Friday, March 18, 2016

Mor upma

This upma is my mother-in-law's original recipe. She makes it with arisi maavu/ Rice flour. I tried it with wheat flour/ godhumai maavu/ atta and it tasted great too.

Ingredients:

Rice flour/ Arisi maavu                                                 1 cup
Curd/ Natural plain yogurt                                              Just enough to make it to a stiff dough
Green chillies                                                               3 nos
Salt                                                                              As needed

To temper

Oil                                                                              5 tblspns
Mustard seeds                                                              1/2 tsp
Urad dal/ Uluthamparuppu                                             1 tsp


Method


  1. In a mixing bowl, add rice flour/arisi maavu, salt, green chillies cut to very thin rings.
  2. Add curd/ natural plain yoghurt little by little and make it to a stiff dough.
  3. Heat a stir fry pan and add oil, mustard seeds to splutter, add uluthamparuppu/urad dhal and fry until golden brown. 
  4. Add the dough and start cutting it to small pieces with the mixing spatula. Soon after adding the dough turn the flame to low and proceed. Roughly cut to 4-6 pieces at first and mix so that the oil has coated the surface. 
  5. After coating the cut pieces with oil, increase the heat to medium so let it cook for 2 mins like that. Now start cutting it to small pieces. People who are familiar with tamil cooking will know about paruppu usili. The upma just becomes like a crumble and will resemble like a paruppu usili if the process is continued. 
  6. Let it get roasted to golden brown. Switch off the stove and serve it hot. 
Usually this upma can be had as such without any side dish as yogurt provides enough sourness and green chillies enough heat. 

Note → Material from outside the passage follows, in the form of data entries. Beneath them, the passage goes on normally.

theorem complete_withHost (s : State) {w : Word} {l : List Event} :
    complete (s.withHost w l) = Outcome.withHost w l (complete s) := by
  unfold complete
  by_cases h : s.pc = lastPc
  · rw [if_pos h, if_pos (show (s.withHost w l).pc = lastPc from h)]; rfl
  · rw [if_neg h, if_neg (show ¬ (s.withHost w l).pc = lastPc from h)]; rfl

theorem stop_withHost (s : State) {w : Word} {l : List Event} (e : Stop) :
    stop (s.withHost w l) e = Outcome.withHost w l (stop s e) := by
  cases e <;> rfl

theorem storeThen_withHost {s : State} {w : Word} {l : List Event} {dst : Nat} {bs : List Byte} {after : State → State}
    (h : ∀ t : State, after (t.withHost w l) = (after t).withHost w l) :
    storeThen (s.withHost w l) dst bs after = Outcome.withHost w l (storeThen s dst bs after) := by
  have ha : access (s.withHost w l) [(dst, bs.length)] = access s [(dst, bs.length)] := rfl
  unfold storeThen
  rw [ha]
  split
  · have := complete_withHost (after (memWrite s dst bs)) (w := w) (l := l)
    rw [← h] at this
    exact this
  · exact stop_withHost (scramble s dst bs.length) _

theorem readDescs_withHost (s : State) (w : Word) (l : List Event) (a i k : Nat) :
    readDescs (s.withHost w l) a i k = readDescs s a i k := by
  induction k generalizing i with
  | zero => rfl
  | succ k ih => simp only [readDescs, ih]; rfl

theorem readTable_withHost (s : State) (w : Word) (l : List Event) (a n :
    Word) : readTable (s.withHost w l) a n = readTable s a n := by
  simp only [readTable, readDescs_withHost]; rfl

theorem frontFields_withHost (s : State) (w : Word) (l : List Event) (t : Table) :
    t.frontFields (s.withHost w l) = t.frontFields s :=
  readFields_congr (s := s.withHost w l) (t := s) rfl rfl rfl _ _

theorem sealPlan_withHost (s : State) (w : Word) (l : List Event) (a b n :
    Word) : sealPlan (s.withHost w l) a b n = sealPlan s a b n := by
  simp only [sealPlan, readTable_withHost, frontFields_withHost]; rfl

theorem openPlan_withHost (s : State) (w : Word) (l : List Event) (a b n :
    Word) : openPlan (s.withHost w l) a b n = openPlan s a b n := by
  simp only [openPlan, readTable_withHost, frontFields_withHost]; rfl

/-- A command that stores nothing: its checks give the same result with the other word in it. -/
theorem conclude_withHost {s : State} {w : Word} {l : List Event} {α : Type} (r : Except Stop α) (f g : α → State)
    (h : ∀ x, g x = (f x).withHost w l) :
    conclude (s.withHost w l) (r >>= fun x => .ok (g x)) = Outcome.withHost w l (conclude s (r >>= fun x => .ok (f x))) := by
  cases r with
  | ok x => simp only [bind_ok, conclude_ok, h]; exact complete_withHost _
  | error e => exact stop_withHost s e

/-- No command reads the word returned to the host. -/
theorem exec_withHost (i : Instr) (s : State) {w : Word} {l : List Event} :
    exec i (s.withHost w l) = Outcome.withHost w l (exec i s) := by
  cases i with
  | halt => rfl
  | nop => exact complete_withHost s
  | keyclr => exact complete_withHost { s with macKey := [], encKey := [], klen := 0, keyValid := false }
  | bzero rd => exact complete_withHost (s.setB rd 0)
  | bmov rd rs1 => exact complete_withHost (s.setB rd (s.getB rs1))
  | bxor rd rs1 rs2 => exact complete_withHost (s.setB rd (s.getB rs1 ^^^ s.getB rs2))
  | cteq rs1 rs2 => exact complete_withHost { s with eq := ctEq (s.getB rs1) (s.getB rs2) }
  | dbl rd rs1 => exact complete_withHost (s.setB rd (dbl (s.getB rs1)))
  | ctrmask rd rs1 => exact complete_withHost (s.setB rd (ctr (s.getB rs1)))
  | keyld a n =>
    have := conclude_withHost (s := s) (w := w) (l := l)
      (check (keyLengthOk n.toNat) .invalidKey n >>= fun _ => readOperand s a n.toNat)
      (fun key => { s with
        macKey := key.take (n.toNat / 2), encKey := key.drop (n.toNat / 2), klen := n.toNat / 2, keyValid := true })
      _ (fun _ => rfl)
    simp only [bind_assoc] at this
    exact this
  | bld rd a =>
    exact conclude_withHost (s := s) (w := w) (l := l)
      (readOperand s a 16) (fun bs => s.setB rd (blockOfBytes bs)) _ fun _ => rfl
  | padxor rd rs1 a n =>
    have := conclude_withHost (s := s) (w := w) (l := l)
      (check (decide (n.toNat ≤ 15)) .contract shortOnly >>= fun _ => readOperand s a n.toNat)
      (fun x => s.setB rd (pad x ^^^ dbl (s.getB rs1))) _ (fun _ => rfl)
    simp only [bind_assoc] at this
    exact this
  | macz rd =>
    exact conclude_withHost (s := s) (w := w) (l := l)
      (needKey s) (fun _ => s.setB rd (macZero s.macKey)) _ fun _ => rfl
  | mac rd a n =>
    have := conclude_withHost (s := s) (w := w) (l := l)
      (needKey s >>= fun _ => needLen n >>= fun _ => readOperand s a n.toNat)
      (fun m => s.setB rd (Config.CMAC s.macKey m)) _ (fun _ => rfl)
    simp only [bind_assoc] at this
    exact this
  | fold rd rs1 a n =>
    have := conclude_withHost (s := s) (w := w) (l := l)
      (needKey s >>= fun _ => needLen n >>= fun _ => readOperand s a n.toNat)
      (fun m => s.setB rd (dbl (s.getB rs1) ^^^ Config.CMAC s.macKey m)) _ (fun _ => rfl)
    simp only [bind_assoc] at this
    exact this
  | macend rd rs1 a n =>
    have := conclude_withHost (s := s) (w := w) (l := l)
      (needKey s >>= fun _ => needLen n >>= fun _ => readOperand s a n.toNat)
      (fun x => s.setB rd (Config.CMAC s.macKey (terminal x (s.getB rs1)))) _ (fun _ => rfl)
    simp only [bind_assoc] at this
    exact this
  | s2v rd a n =>
    have := conclude_withHost (s := s) (w := w) (l := l)
      (readTable s a n >>= fun t => access s t.ranges >>= fun _ => .ok t)
      (fun t => s.setB rd (s2v s.macKey (t.frontFields s) (t.lastBytes s))) _ (fun _ => rfl)
    simp only [bind_assoc, bind_ok] at this
    simp only [exec, execS2v, readTable_withHost, frontFields_withHost]
    exact this
  | bst rs1 a =>
    have hp : bstPlan (s.withHost w l) rs1 a = bstPlan s rs1 a := rfl
    simp only [exec, execBst, hp]
    split
    · exact storeThen_withHost fun _ => rfl
    · exact stop_withHost s _
  | xorend rs1 a b n =>
    have hp : xorendPlan (s.withHost w l) rs1 a b n = xorendPlan s rs1 a b n := rfl
    simp only [exec, execXorend, hp]
    split
    · exact storeThen_withHost fun _ => rfl
    · exact stop_withHost s _
  | ctrxor rs1 a b n =>
    have hp : ctrxorPlan (s.withHost w l) rs1 a b n = ctrxorPlan s rs1 a b n := rfl
    simp only [exec, execCtrxor, hp]
    split
    · exact storeThen_withHost fun _ => rfl
    · exact stop_withHost s _
  | sealAead rd a b n =>
    simp only [exec, execSealAead, sealPlan_withHost]
    split
    · exact storeThen_withHost fun _ => rfl
    · exact stop_withHost s _
  | openAead rd a b n =>
    simp only [exec, execOpenAead, openPlan_withHost]
    split
    · exact storeThen_withHost fun _ => rfl
    · exact stop_withHost s _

Now the same upma with the wheat flour/ Godhumai maavu/ Atta version

This version of upma just takes half the amount of oil and half the amount of time to cook, as wheat cooks in very fast and in very less oil for the same resultant output. 


Ingredients:

Wheat flour/ Godhumai maavu                                      1 cup
Curd/ Natural plain yogurt                                              Just enough to make it to a stiff dough
Green chillies                                                               3 nos
Salt                                                                              As needed

To temper

Oil                                                                              2.5 tblspns
Mustard seeds                                                              1/2 tsp
Urad dal/ Uluthamparuppu                                             1 tsp


Method


  1. In a mixing bowl, add wheat flour/godhumai maavu, salt, green chillies cut to very thin rings.
  2. Add curd/ natural plain yoghurt little by little and make it to a stiff dough.
  3. Heat a stir fry pan and add oil, mustard seeds to splutter, add uluthamparuppu/urad dhal and fry until golden brown. 
  4. Add the dough and start cutting it to small pieces with the mixing spatula. Soon after adding the dough turn the flame to low and proceed. Roughly cut to 4-6 pieces at first and mix so that the oil has coated the surface. 
  5. After coating the cut pieces with oil, increase the heat to medium so let it cook for 2 mins like that. Now start cutting it to small pieces. People who are familiar with tamil cooking will know about paruppu usili. The upma just becomes like a crumble and will resemble like a paruppu usili if the process is continued. 
  6. Let it get roasted to golden brown. Switch off the stove and serve it hot. 
Usually this upma can be had as such without any side dish as yogurt provides enough sourness and green chillies enough heat. 

The wheat version of upma is a little bit moist and gets roasted very fine too. So if one tries the rice flour version and finds it too dry for their palette, the wheat version is the greatest alternative. It is roast and crumbly while being moist, and to me has a great flavor than the rice flour version.